A simple and unexpected catalyst could help make hydrocarbons from carbon dioxide, rather than refining oil. The nickel-based system was developed by an international team of chemists from the National University of Singapore, ETH Zurich and the Chemical Research Institute of Catalonia, Tarragona, Spain.
Electrocatalysts made from abundant, non-toxic metals capable of converting carbon dioxide into hydrocarbons are of considerable interest in moving away from a fossil fuel-based economy. Copper has been the preferred metal so far, but it’s not without its problems. Making molecules longer than three carbon atoms has proven difficult, and copper ions are extremely mobile and electrocatalytic cells can often end up with copper ions seeping into the electrolyte, degrading the cell .

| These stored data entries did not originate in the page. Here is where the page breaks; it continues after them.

/-- Threads that write one register change the register file alone: theirs get the value. -/
theorem Core.forThreads_setReg (c : Core) (ts : List Nat) {d : Nat} (v : Word) (hd : d < 256) :
    ∃ regs, c.forThreads ts (fun x q => q.setReg x d v) = { c with regs := regs } ∧
      (∀ x ∈ ts, ({ c with regs := regs } : Core).reg x d = v) ∧
      ∀ x r, r < 256 → x ∉ ts ∨ r ≠ d → ({ c with regs := regs } : Core).reg x r = c.reg x r := by
  induction ts generalizing c with
  | nil => exact ⟨c.regs, rfl, fun x hx => absurd hx List.not_mem_nil, fun _ _ _ _ => rfl⟩
  | cons y ts ih =>
    obtain ⟨regs, heq, hin, hout⟩ := ih (c.setReg y d v)
    refine ⟨regs, heq, fun x hx => ?_, fun x r hr hne => ?_⟩
    · by_cases hts : x ∈ ts
      · exact hin x hts
      · rcases List.mem_cons.1 hx with rfl | hx
        · exact (hout x d hd (.inl hts)).trans (Core.reg_setReg_same c x d v)
        · exact absurd hx hts
    · have hkeep : x ∉ ts ∨ r ≠ d := hne.imp_left fun h hx => h (List.mem_cons_of_mem _ hx)
      have hother : x ≠ y ∨ r ≠ d := hne.imp_left fun h hx => h (hx ▸ List.mem_cons_self)
      exact (hout x r hr hkeep).trans (Core.reg_setReg_ne c v hd hr hother)

theorem State.takeEffect_stat {d : Nat} {ts : List Nat} {v : Word} (hq : (s.core k).arr.queue = [e])
    (h : e.act = .stat d ts (some v)) (hd : d < 256) :
    ((s.takeEffect k l e).core k).arr = { (s.core k).arr with queue := [] } ∧
      (∀ x, x ∈ ts → ((s.takeEffect k l e).core k).reg x d = v) ∧
      (∀ x r, r < 256 → x ∉ ts ∨ r ≠ d → ((s.takeEffect k l e).core k).reg x r = (s.core k).reg x r) := by
  obtain ⟨regs, heq, hin, hout⟩ :=
    Core.forThreads_setReg { s.core k with arr := { (s.core k).arr with queue := [] } } ts v hd
  have hcore : (s.takeEffect k l e).core k = { s.core k with arr := { (s.core k).arr with queue := [] }, regs := regs } := by
    simp only [State.takeEffect, h, Core.dropEntry_of_queue hq, State.core_setCore_same, Option.getD_some]
    exact heq
  rw [hcore]
  exact ⟨rfl, hin, hout⟩

end

section
variable {s : State} {k : Nat} {w : Work} {l : Launch} {e : ArrEntry}

/-- What is left where an entry alone starts by itself. -/
theorem State.arrSettle_of_start {f : Nat} (hrun : s.running k = some (w, l)) (hq : (s.core k).arr.queue = [e])
    (hstarted : e.started = none) (hfin : e.fin = none) (hf : s.now < f)
    (hstart : (s.core k).startAt l s.now (field (s.cfg .sparse k 0x100) 1 0) [] e = some f) :
    (s.arrSettle k).core k = (s.core k).begin l s.now (field (s.cfg .sparse k 0x100) 1 0) e f := by
  have hcore : (s.setCore k (s.core k)).core k = s.core k := State.core_setCore_same _ _ _
  have hrel : (s.core k).released l s.now = s.core k :=
    Core.released_of_queue hq fun o t _ ht => absurd (hstarted.symm.trans ht) (by simp)
  have hstep := State.arrStep_of_start (s := s.setCore k (s.core k)) (k := k) (l := l) (e := e) (f := f)
    (by rwa [hcore]) hstarted hfin (by rw [hcore]; exact hstart)
  rw [hcore] at hstep
  obtain ⟨comp, sp, hbegin⟩ := Core.begin_of_queue (s.core k) l s.now (field (s.cfg .sparse k 0x100) 1 0) (fin := f) hq
  rw [State.arrSettle_of_step hrun hrel hstep (.inr ⟨{ e with started := some s.now, fin := some f }, s.now, ?_, rfl, ?_, ?_⟩)]
  · exact State.core_setCore_same _ _ _
  · rw [State.core_setCore_same]
    exact congrArg (·.arr.queue) hbegin
  · rintro _ ⟨⟩
    exact hf
  · exact fun o hact => absurd hact (Core.act_ne_mm_of_startAt hstart o)

/-- What is left where an entry alone takes effect by itself and leaves the queue. -/
theorem State.arrSettle_of_due {f : Nat} (hrun : s.running k = some (w, l)) (hq : (s.core k).arr.queue = [e])
    (hmm : ∀ o, e.act ≠ .mm o) (hbroken : e.broken = false) (hfin : e.fin = some f) (hf : f ≤ s.now)
    (hempty : (((s.setCore k (s.core k)).takeEffect k l e).core k).arr.queue = []) :
    s.arrSettle k = (s.setCore k (s.core k)).takeEffect k l e :=
  State.arrSettle_of_step hrun (Core.released_of_queue hq fun o _ hact => absurd hact (hmm o))
    (State.arrStep_of_due (by rwa [State.core_setCore_same]) hbroken hfin hf) (.inl hempty)

end

end Sys2Proof.Machine

namespace Sys2Proof.Proofs.MatrixArray
open Sys2Proof Sys2Proof.Machine

/-- Settles O37: an instruction that passes its checks joins the queue of the state that the array has settled to, and an
entry alone there starts, and takes effect, in its cycle. -/
theorem arrayIssue : Obligations.ArrayIssue := by
  refine ⟨fun o m s i lf z h hout => ⟨⟨_, rfl, State.arrIssue_queues h ?_⟩, ⟨_, rfl, State.arrIssue_queues h ?_⟩⟩,
    fun o slot src n s i lf z h hn hpos hmax hslot ha hend => ⟨_, rfl, State.arrIssue_queues h ?_⟩,
    fun o slot fmt col rel a s i lf z h hchk => ⟨_, rfl, State.tryIssue_queues h hchk⟩,
    fun o f a s i lf z h hchk hgov => ⟨_, rfl, State.tryIssue_queues h ?_⟩, fun s k n hn => ?_,
    fun o bank dst ofmt mode a m s i lf z h hchk => ⟨_, rfl, State.tryIssue_queues h hchk⟩,
    fun o d s i lf z h => ⟨_, rfl, State.arrIssue_queues h rfl⟩,
    fun s k w l e f hrun hq hstarted hfin hf hstart => ?_,
    fun s k w l e b f hrun hq hstarted hbroken hfin hf => ?_,
    fun c l now lim e => ⟨fun m h => c.startAt_ready l now lim h, fun m h => c.startAt_unready l now lim h,
      fun slot src n h => c.startAt_lds l now lim h, fun d ts v h => c.startAt_stat l now lim h⟩⟩
  · exact if_neg (by rw [hout]; decide)
  · exact if_neg (by rw [hout]; decide)
  · set a := (((s.arrSettle o.core.val).core o.core.val).reg i.lead src.val).toNat
    have hlegal : ¬(decide (n % 64 ≠ 0) || decide (2048 < n) || decide (n = 0)) = true := by
      simp only [Bool.or_eq_true, decide_eq_true_eq]
      omega
    have hinside : ¬(decide (i.l.slots ≤ slot.val) || decide (a % 64 ≠ 0) || decide (1024 * i.l.sliceKib < a + n)) = true := by
      simp only [Bool.or_eq_true, decide_eq_true_eq]
      omega
    exact (if_neg hlegal).trans (if_neg hinside)
  · simp only [ArrTry.check]
    rw [hchk]
    exact if_pos (by rw [hgov]; rfl)
  · rw [State.noteMm, if_pos hn, State.core_setCore_same]
  · have hsettled := State.arrSettle_of_start hrun hq hstarted hfin hf hstart
    obtain ⟨comp, sp, hbegin⟩ := Core.begin_of_queue (s.core k) l s.now (field (s.cfg .sparse k 0x100) 1 0) (fin := f) hq
    refine ⟨_, hsettled, ?_, ?_, ?_, ?_, fun slot src n hact _ hn => Core.companion_begin_lds _ _ _ _ hact hn⟩
    all_goals rw [hbegin]
  · have hcore : (s.setCore k (s.core k)).core k = s.core k := State.core_setCore_same _ _ _
    have hq' : ((s.setCore k (s.core k)).core k).arr.queue = [e] := by rwa [hcore]
    refine ⟨fun m hact => ?_, fun m hact => ?_, fun slot src n hact => ?_, fun d ts v hact hd => ?_⟩
    · have h := State.takeEffect_ready (l := l) hq' hact
      rw [State.arrSettle_of_due hrun hq (by simp [hact]) hbroken hfin hf (congrArg (·.queue) h), h, hcore]
    · have h := State.takeEffect_unready (l := l) hq' hact
      rw [State.arrSettle_of_due hrun hq (by simp [hact]) hbroken hfin hf (congrArg (·.queue) h), h, hcore]
    · have h := State.takeEffect_lds (l := l) hq' hact
      rw [State.arrSettle_of_due hrun hq (by simp [hact]) hbroken hfin hf (congrArg (·.queue) h), h, hcore]
    · have h := State.takeEffect_stat (l := l) hq' hact hd
      rw [State.arrSettle_of_due hrun hq (by simp [hact]) hbroken hfin hf (congrArg (·.queue) h.1)]
      rwa [hcore] at h

end Sys2Proof.Proofs.MatrixArray

namespace Sys2Proof.Machine

/-!
## Loads, passes and drains (R204 to R207, R213, R214, R218, R228)
-/

section
variable {s : State} {k : CoreId} {w : Work} {l : Launch} {e : ArrEntry}

/-- What becomes due behind a change of a core that leaves its array at rest. -/
theorem State.arrSettle_setCore (t : State) {j : Nat} {c : Core} (h : c.arrRests t.now) :
    ((t.setCore j c).arrSettle j).core j = c ∧ ((t.setCore j c).arrSettle j).mem = t.mem ∧
      ((t.setCore j c).arrSettle j).regs = t.regs := by
  obtain ⟨hcore, hmem, hregs⟩ := State.arrSettle_of_rests (s := t.setCore j c) (k := j)
    (by rw [State.core_setCore_same]; exact h)
  exact ⟨hcore.trans (State.core_setCore_same _ _ _), hmem, hregs⟩

/-- A tile that is ready may be read where nothing stands in front (R200, R216). -/
theorem tileReady_nil {c : Core} {slot : Nat} {scales : Bool} (htr : c.arr.tr.getLsbD slot = true)
    (hsv : scales = true → c.arr.sv.getLsbD slot = true) : tileReady c l [] slot scales = true := by
  cases scales with
  | false => simp [tileReady, noChange, htr]
  | true => simp [tileReady, noChange, htr, hsv rfl]

/-! ### Loads of a set (R204, R218) -/

theorem execArrLdshStart_of {slot : Nat} {f : Fmt} {col rel : Bool} (hrun : s.running k.val = some (w, l))
    (hq : (s.core k.val).arr.queue = [e]) (hact : e.act = .ldsh slot f col rel) (hstarted : e.started = none)
    (hissued : e.issued + 8 ≤ s.now) (htr : (s.core k.val).arr.tr.getLsbD slot = true)
    (hsv : scaled f = true → (s.core k.val).arr.sv.getLsbD slot = true) :
    ∃ d, execArrLdshStart k s = .next (s.setCore k.val d) ∧ d.arr = { (s.core k.val).arr with
      queue := [{ e with started := some s.now }], shadow := some ((s.core k.val).tileOf l slot f), loading := true } := by
  have hfirst : splitAt (fun e => e.path = .load && e.waits) (s.core k.val).arr.queue = some ([], e) := by
    rw [hq]
    exact splitAt_single (by simp [ArrEntry.path, ArrEntry.waits, hact, hstarted])
  have hdue : ldshDue s.now (s.core k.val) l [] e slot f col = true := by
    simp [ldshDue, hissued, tileReady_nil htr hsv]
  set d := (s.core k.val).setEntry { e with started := some s.now } with hd
  rw [Core.setEntry_of_queue hq (n := { e with started := some s.now }) rfl] at hd
  refine ⟨{ d with arr := { d.arr with shadow := some ((s.core k.val).tileOf l slot f), loading := true } }, ?_, by rw [hd]⟩
  simp only [execArrLdshStart, hrun, hfirst]
  split
  next slot' f' col' rel' hact' =>
    obtain ⟨rfl, rfl, rfl, rfl⟩ := ArrAct.ldsh.inj (hact.symm.trans hact')
    rw [if_pos hdue]
  next hne => exact absurd hact (hne _ _ _ _)

theorem execArrLdshComplete_of {slot l0 : Nat} {f : Fmt} {col rel : Bool} (hrun : s.running k.val = some (w, l))
    (hq : (s.core k.val).arr.queue = [e]) (hact : e.act = .ldsh slot f col rel) (hstarted : e.started = some l0)
    (hend : l0 + 128 ≤ s.now) :
    ∃ d, execArrLdshComplete k none s = .next ((s.setCore k.val d).arrSettle k.val) ∧ d.arr = { (s.core k.val).arr with
      queue := [], loading := false
      tr := if rel then (s.core k.val).arr.tr &&& ~~~(slotBit slot) else (s.core k.val).arr.tr
      sv := if rel then (s.core k.val).arr.sv &&& ~~~(slotBit slot) else (s.core k.val).arr.sv } := by
  have hover : (s.core k.val).arr.queue.find? (fun e => e.path = .load && e.started.any (· + 128 ≤ s.now)) = some e := by
    rw [hq]
    exact List.find?_cons_of_pos (by simp [ArrEntry.path, hact, hstarted, hend])
  rw [execArrLdshComplete, State.orGhost_of_launch (State.isSome_launch_of_running hrun)]
  cases rel with
  | false =>
    simp only [hover, hact, State.arrayBad, Bool.false_eq_true, if_false, Core.dropEntry_of_queue hq]
    exact ⟨_, rfl, rfl⟩
  | true =>
    have hdrop := Core.dropEntry_of_queue (c := (s.core k.val).untile (slotBit slot)) (e := e) hq
    simp only [hover, hact, State.arrayBad, if_true, hdrop]
    exact ⟨_, rfl, rfl⟩

/-! ### Rows into a bank (R206, R207) -/

/-- One output of a row into a bank, with the count of saturations. -/
def Bank.feedOutput (op pred : Nat) (int col : Bool) (set : TileSet) (m : Nat) (xs : List Sys2Proof.Num)
    (q : Bank × Nat) (o : Nat) : Bank × Nat :=
  let i := outsOf set.fmt col * m + o
  let r := accumulate op pred int (q.1.at i) xs (set.feeds col o)
  ({ q.1 with acc := Tab.set q.1.init q.1.acc i r.1 }, q.2 + (if r.2 then 1 else 0))

theorem Bank.feed_eq (b : Bank) (op pred : Nat) (int col : Bool) (set : TileSet) (m : Nat) (xs : List Sys2Proof.Num) :
    b.feed op pred int col set m xs =
      (List.range (outsOf set.fmt col)).foldl (Bank.feedOutput op pred int col set m xs) (b, 0) := rfl

theorem Bank.at_feedOutput (op pred : Nat) (int col : Bool) (set : TileSet) (m : Nat) (xs : List Sys2Proof.Num)
    (q : Bank × Nat) (o i : Nat) :
    (Bank.feedOutput op pred int col set m xs q o).1.at i = if outsOf set.fmt col * m + o = i
      then (accumulate op pred int (q.1.at i) xs (set.feeds col o)).1 else q.1.at i := by
  rw [Bank.at, Bank.feedOutput, Tab.get_set]
  split
  next h => rw [h]
  next => rfl

/-- The outputs below n have been fed from what the bank held before; all else is as it was. -/
theorem Bank.at_foldl_feedOutput (op pred : Nat) (int col : Bool) (set : TileSet) (m : Nat) (xs : List Sys2Proof.Num)
    (b : Bank) (n i : Nat) :
    ((List.range n).foldl (Bank.feedOutput op pred int col set m xs) (b, 0)).1.at i =
      if outsOf set.fmt col * m ≤ i ∧ i < outsOf set.fmt col * m + n
      then (accumulate op pred int (b.at i) xs (set.feeds col (i - outsOf set.fmt col * m))).1 else b.at i := by
  induction n with
  | zero => exact (if_neg (by omega)).symm
  | succ n ih =>
    rw [List.range_succ, List.foldl_append, List.foldl_cons, List.foldl_nil, Bank.at_feedOutput, ih]
    by_cases hlast : outsOf set.fmt col * m + n = i
    · rw [if_pos hlast, if_neg (by omega), if_pos (by omega), ← hlast, Nat.add_sub_cancel_left]
    · rw [if_neg hlast]
      exact if_congr (by omega) rfl rfl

So finding another metal would be a big problem. “For several years, we wanted to develop a catalyst capable of producing molecules containing more carbon atoms. Having worked on copper ourselves and knowing its strengths and limitations, we had a feeling it wouldn’t be able to do the job,” says Javier Perez-Ramirez from ETH Zurich. The team knew that nickel was supposed to be inert, but they recalled an almost 30-year-old paper that described how metallic nickel could reduce carbon dioxide to trace amounts of C.3-4 hydrocarbons under high carbon dioxide pressure. “It made us wonder if there might be a missed opportunity to use nickel electrocatalysts,” says Pérez-Ramirez.
The team combined theoretical studies and experiments to test their intuition. Their first test, a metallic nickel disc, produced very small amounts of hydrocarbons. When the disk was modified by an electrochemical passivation technique, to make NiO, the production efficiency of the hydrocarbon chain more than doubled, although it was still only 0.8%.
The next step was to take a closer look at inorganic nickel oxygenates (INO) and see how good their catalytic power was. They tested INO catalysts made by electrochemically reducing nickel phosphate, nickel carbonate, nickel borate, nickel bicarbonate, nickel hydroxide and nickel oxide. All catalysts produced hydrocarbon chains up to six carbon atoms long, and the nickel-phosphate-derived INO worked best with yields up to 6.5%.
The reason for the catalytic activity seems to be that the nickel atoms become positively charged in the INOs, and not just because of their counterions. Theoretical and practical experiments have shown that it was nickel bound to oxygen that caused this polarization. And one consequence was that the catalysts were not poisoned by carbon monoxide – which is another danger of metallic nickel.
“Our results suggest a reaction mechanism profoundly different from that observed on copper catalysts with remarkable similarities to that which drives the classical Fischer-Tropsch process,” says the co-author of the study. Boon Siang Yeoat the National University of Singapore.
“This article shows that there is hope beyond copper,” says F Pelayo Garcia De Arquer at the ICFO research center in Barcelona. “One of the remarkable things with this paper is that not only can you make hydrocarbons, but you can also make more complex hydrocarbons than with a copper catalyst.” The next step, Arquer says, will be to test whether biased nickel systems can operate under more industry-relevant conditions, and to see if the crucial nickel bias can be maintained at high voltage. “It’s very exciting actually,” Arquer says.